On May 31, EPA Administrator Andrew Wheeler signed the final rule, which allows gasoline blended with up to 15 percent ethanol to be sold during the summer driving season. First, it removes a key regulatory barrier by extending the Reid vapor pressure (RVP) waiver to E15. Secondly, it provided clarity and rules on Renewable Identification Numbers (RINs), ensuring more market transparency and increasing EPA oversight. 

Ethanol production has become staple of the Kansas economy. The first commercial E15 pump was debuted nationally at a Kansas retail station in 2012, and Kansas remains a top ten ethanol-producing state.  Kansas currently has ten fuel-grade ethanol plants which produce over 550 million gallons of ethanol annually, worth $886 million. The ethanol industry contributes greatly to the state, paying almost $9 million in property taxes each year, boosting local economies and public schools, while receiving no ethanol-specific state subsidies. These production facilities each employ around 45 people at an average salary of around $60,000. 

Kansas agriculture and rural communities will see an economic boost from the new ruling. The ethanol industry sustains a higher price of Kansas crop commodities, purchasing 44 percent of all corn and 30 percent of all sorghum grown in the state. E15 sales are estimated to double in 2019 over 2018 sales, significantly increasing demand for locally grown feedstocks. Demand for American grain will increase by an estimated two billion bushels as a result. Livestock producers will benefit also, as dry distillers grains (DDGs), the by-product of ethanol production, are fed as high-nutrient livestock feed. 

Nationally, the ethanol industry drives $44 billion in economic activity and nearly $9 billion in federal, state, and local tax revenues. An expansive foreign market provides producers even greater opportunities. The US continues to be a net exporter of fuel-grade ethanol, exporting over 33 million barrels of fuel ethanol in 2017.  I support opening markets for ethanol abroad and increasing access to low-cost fuel at the pumps for consumers in the US. 

Allowing the private sector to bring E15 to market year-round not only provides a high quality, lower cost choice to consumer and protects American interests, but it also improves the environment.
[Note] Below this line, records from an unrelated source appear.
theorem beginImage_later {s0 : State} {s : State} (hl : Later s0 s) :
    Later s0 (beginImage s) := by
  unfold beginImage
  repeat' (first
    | with_reducible assumption
    | intro _
    | (extract_lets +onlyGivenNames x; clear_value (e : x = _); first | (with_reducible refine Later.cut (s0 := s0) e ?_ (fun _ => ?_) <;> clear e) | clear e)
    | with_reducible apply modFw_later
    | split
    | fail_if_no_progress with_reducible apply Later.upd)

theorem endImage_later {s0 : State} {s : State} (data : Bytes) (hl : Later s0 s) :
    Later s0 (endImage s data) := by
  unfold endImage
  repeat' (first
    | with_reducible assumption
    | intro _
    | (extract_lets +onlyGivenNames x; clear_value (e : x = _); first | (with_reducible refine Later.cut (s0 := s0) e ?_ (fun _ => ?_) <;> clear e) | clear e)
    | with_reducible apply fwEvent_later | with_reducible apply modFw_later
    | fail_if_no_progress with_reducible apply Later.upd)

theorem doSetblock_later {s0 : State} {s : State} (sid : Nat) (e : Session) (a : ObjAddr) (off : Nat) (data : Bytes) (last : Bool) (hl : Later s0 s) :
    Later s0 (doSetblock s sid e a off data last).st := by
  unfold doSetblock
  repeat' (first
    | with_reducible assumption
    | intro _
    | (extract_lets +onlyGivenNames x; clear_value (e : x = _); first | (with_reducible refine Later.cut (s0 := s0) e ?_ (fun _ => ?_) <;> clear e) | clear e)
    | with_reducible apply countClosed_later | with_reducible apply done_later | with_reducible apply dropStaging_later | with_reducible apply beginImage_later | with_reducible apply modSession_later | with_reducible apply endImage_later | with_reducible apply setApply_later
    | split
    | fail_if_no_progress with_reducible apply Later.upd)

theorem doSubscribe_later {s0 : State} {s : State} (sid : Nat) (r : SubReq) (hl : Later s0 s) :
    Later s0 (doSubscribe s sid r).st := by
  unfold doSubscribe
  repeat' (first
    | with_reducible assumption
    | intro _
    | (extract_lets +onlyGivenNames x; clear_value (e : x = _); first | (with_reducible refine Later.cut (s0 := s0) e ?_ (fun _ => ?_) <;> clear e) | clear e)
    | with_reducible apply done_later | with_reducible apply modSession_later
    | with_reducible apply Later.foldl | with_reducible apply Later.foldl1 | with_reducible apply Later.foldl2
    | (split <;> rename_i e <;> first | (with_reducible refine Later.cut1 (s0 := s0) e ?_ (fun _ => ?_) <;> clear e) | (with_reducible refine Later.cut2 (s0 := s0) e ?_ (fun _ => ?_) <;> clear e) | (with_reducible refine Later.cut3 (s0 := s0) e ?_ (fun _ => ?_) <;> clear e) | skip)
    | fail_if_no_progress with_reducible apply Later.upd)

theorem doAction_later {s0 : State} {s : State} (e : Session) (t : ObjEntry) (hl : Later s0 s) :
    Later s0 (doAction s e t).st := by
  unfold doAction
  repeat' (first
    | with_reducible assumption
    | intro _
    | (extract_lets +onlyGivenNames x; clear_value (e : x = _); first | (with_reducible refine Later.cut (s0 := s0) e ?_ (fun _ => ?_) <;> clear e) | clear e)
    | with_reducible apply countClosed_later
    | split)

theorem perform_later {s0 : State} {s : State} (sid : Nat) (e : Session) (h : SasilHdr) (b : SasilBody) (hl : Later s0 s) :
    Later s0 (perform s sid e h b).st := by
  unfold perform
  repeat' (first
    | with_reducible assumption
    | intro _
    | with_reducible apply done_later | with_reducible apply doGet_later | with_reducible apply doSet_later | with_reducible apply doGetblock_later | with_reducible apply doSetblock_later | with_reducible apply doSubscribe_later | with_reducible apply doAction_later
    | split
    | fail_if_no_progress with_reducible apply Later.upd)

theorem runAction_later {s0 : State} {s : State} (sid : Nat) (e : Session) (h : SasilHdr) (t : ObjEntry) (hl : Later s0 s) :
    Later s0 (runAction s sid e h t) := by
  unfold runAction
  repeat' (first
    | with_reducible assumption
    | intro _
    | (extract_lets +onlyGivenNames x; clear_value (e : x = _); first | (with_reducible refine Later.cut (s0 := s0) e ?_ (fun _ => ?_) <;> clear e) | clear e)
    | with_reducible apply actRun_later | with_reducible apply modWake_later | with_reducible apply modSession_later | with_reducible apply sendEvent_later
    | (split <;> rename_i e <;> first | (with_reducible refine Later.cut1 (s0 := s0) e ?_ (fun _ => ?_) <;> clear e) | (with_reducible refine Later.cut2 (s0 := s0) e ?_ (fun _ => ?_) <;> clear e) | (with_reducible refine Later.cut3 (s0 := s0) e ?_ (fun _ => ?_) <;> clear e) | skip)
    | fail_if_no_progress with_reducible apply Later.upd)

theorem runOne_later {s0 : State} {s : State} (sid : Nat) (h : SasilHdr) (b : SasilBody) (hl : Later s0 s) :
    Later s0 (runOne s sid h b) := by
  unfold runOne
  repeat' (first
    | with_reducible assumption
    | intro _
    | (extract_lets +onlyGivenNames x; clear_value (e : x = _); first | (with_reducible refine Later.cut (s0 := s0) e ?_ (fun _ => ?_) <;> clear e) | (with_reducible refine Later.cutD (s0 := s0) e ?_ (fun hg => ?_) <;> clear e) | clear e)
    | with_reducible apply hg
    | with_reducible apply perform_later | with_reducible apply modSession_later | with_reducible apply sendMsg_later | with_reducible apply runAction_later | with_reducible apply closeSession_later
    | split
    | fail_if_no_progress with_reducible apply Later.upd)

theorem runHeld_later {s0 : State} (fuel : Nat) {s : State} (sid : Nat) (hl : Later s0 s) :
    Later s0 (runHeld fuel s sid) := by
  induction fuel generalizing s with
  | zero => exact hl
  | succ n ih =>
    unfold runHeld
    repeat' (first
      | with_reducible assumption
      | intro _ | with_reducible apply ih
      | with_reducible apply runOne_later | with_reducible apply modSession_later
      | split
      | fail_if_no_progress with_reducible apply Later.upd)

theorem refuse_later {s0 : State} {s : State} (h : SasilHdr) (b : SasilBody) (sid : Nat) (status : Nat) (hl : Later s0 s) :
    Later s0 (refuse s h b sid status) := by
  unfold refuse
  repeat' (first
    | with_reducible assumption
    | intro _
    | (extract_lets +onlyGivenNames x; clear_value (e : x = _); first | (with_reducible refine Later.cut (s0 := s0) e ?_ (fun _ => ?_) <;> clear e) | clear e)
    | with_reducible apply sendMsg_later
    | split
    | fail_if_no_progress with_reducible apply Later.upd)

theorem bySeq_later {s0 : State} {s : State} (sid : Nat) (e : Session) (h : SasilHdr) (b : SasilBody) (hl : Later s0 s) :
    Later s0 (bySeq s sid e h b) := by
  unfold bySeq
  repeat' (first
    | with_reducible assumption
    | intro _
    | with_reducible apply sendMsg_later | with_reducible apply runHeld_later | with_reducible apply runOne_later | with_reducible apply refuse_later | with_reducible apply modSession_later
    | split
    | fail_if_no_progress with_reducible apply Later.upd)

theorem helloReply_later {s0 : State} {s : State} (h : SasilHdr) (sid : Nat) (ver : Nat) (e : Session) (hl : Later s0 s) :
    Later s0 (helloReply s h sid ver e) := by
  unfold helloReply
  repeat' (first
    | with_reducible assumption
    | intro _
    | with_reducible apply sendMsg_later
    | split)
Ethanol reduces greenhouse gas emissions and other harmful pollutants found in gasoline. The crops grown for ethanol feedstocks – including corn and sorghum – absorb and recycle the carbon dioxide that is released when the renewable fuel is produced and combusted, reducing carbon emissions by up to 39 percent. Left to private innovation, we can achieve a cleaner environment. 

Beyond those who produce the inputs and final ethanol product, the broader economy benefits from the recent ruling. The E15 RVP waiver approves the use of E15 in all vehicles built since 2001. On the consumer level, blending ethanol with gasoline lowers fuel prices, providing another low-cost, high-octane choice at the pump. On the market scale, ethanol lessens the impacts of world petroleum market shocks and reduces American demand for foreign oil.

I applaud EPA Administrator Wheeler and the Trump Administration for finalizing the rules on E15, which will give consumers more choices, improve our environment, and provide long-term opportunities for Kansas agriculture and ethanol producers.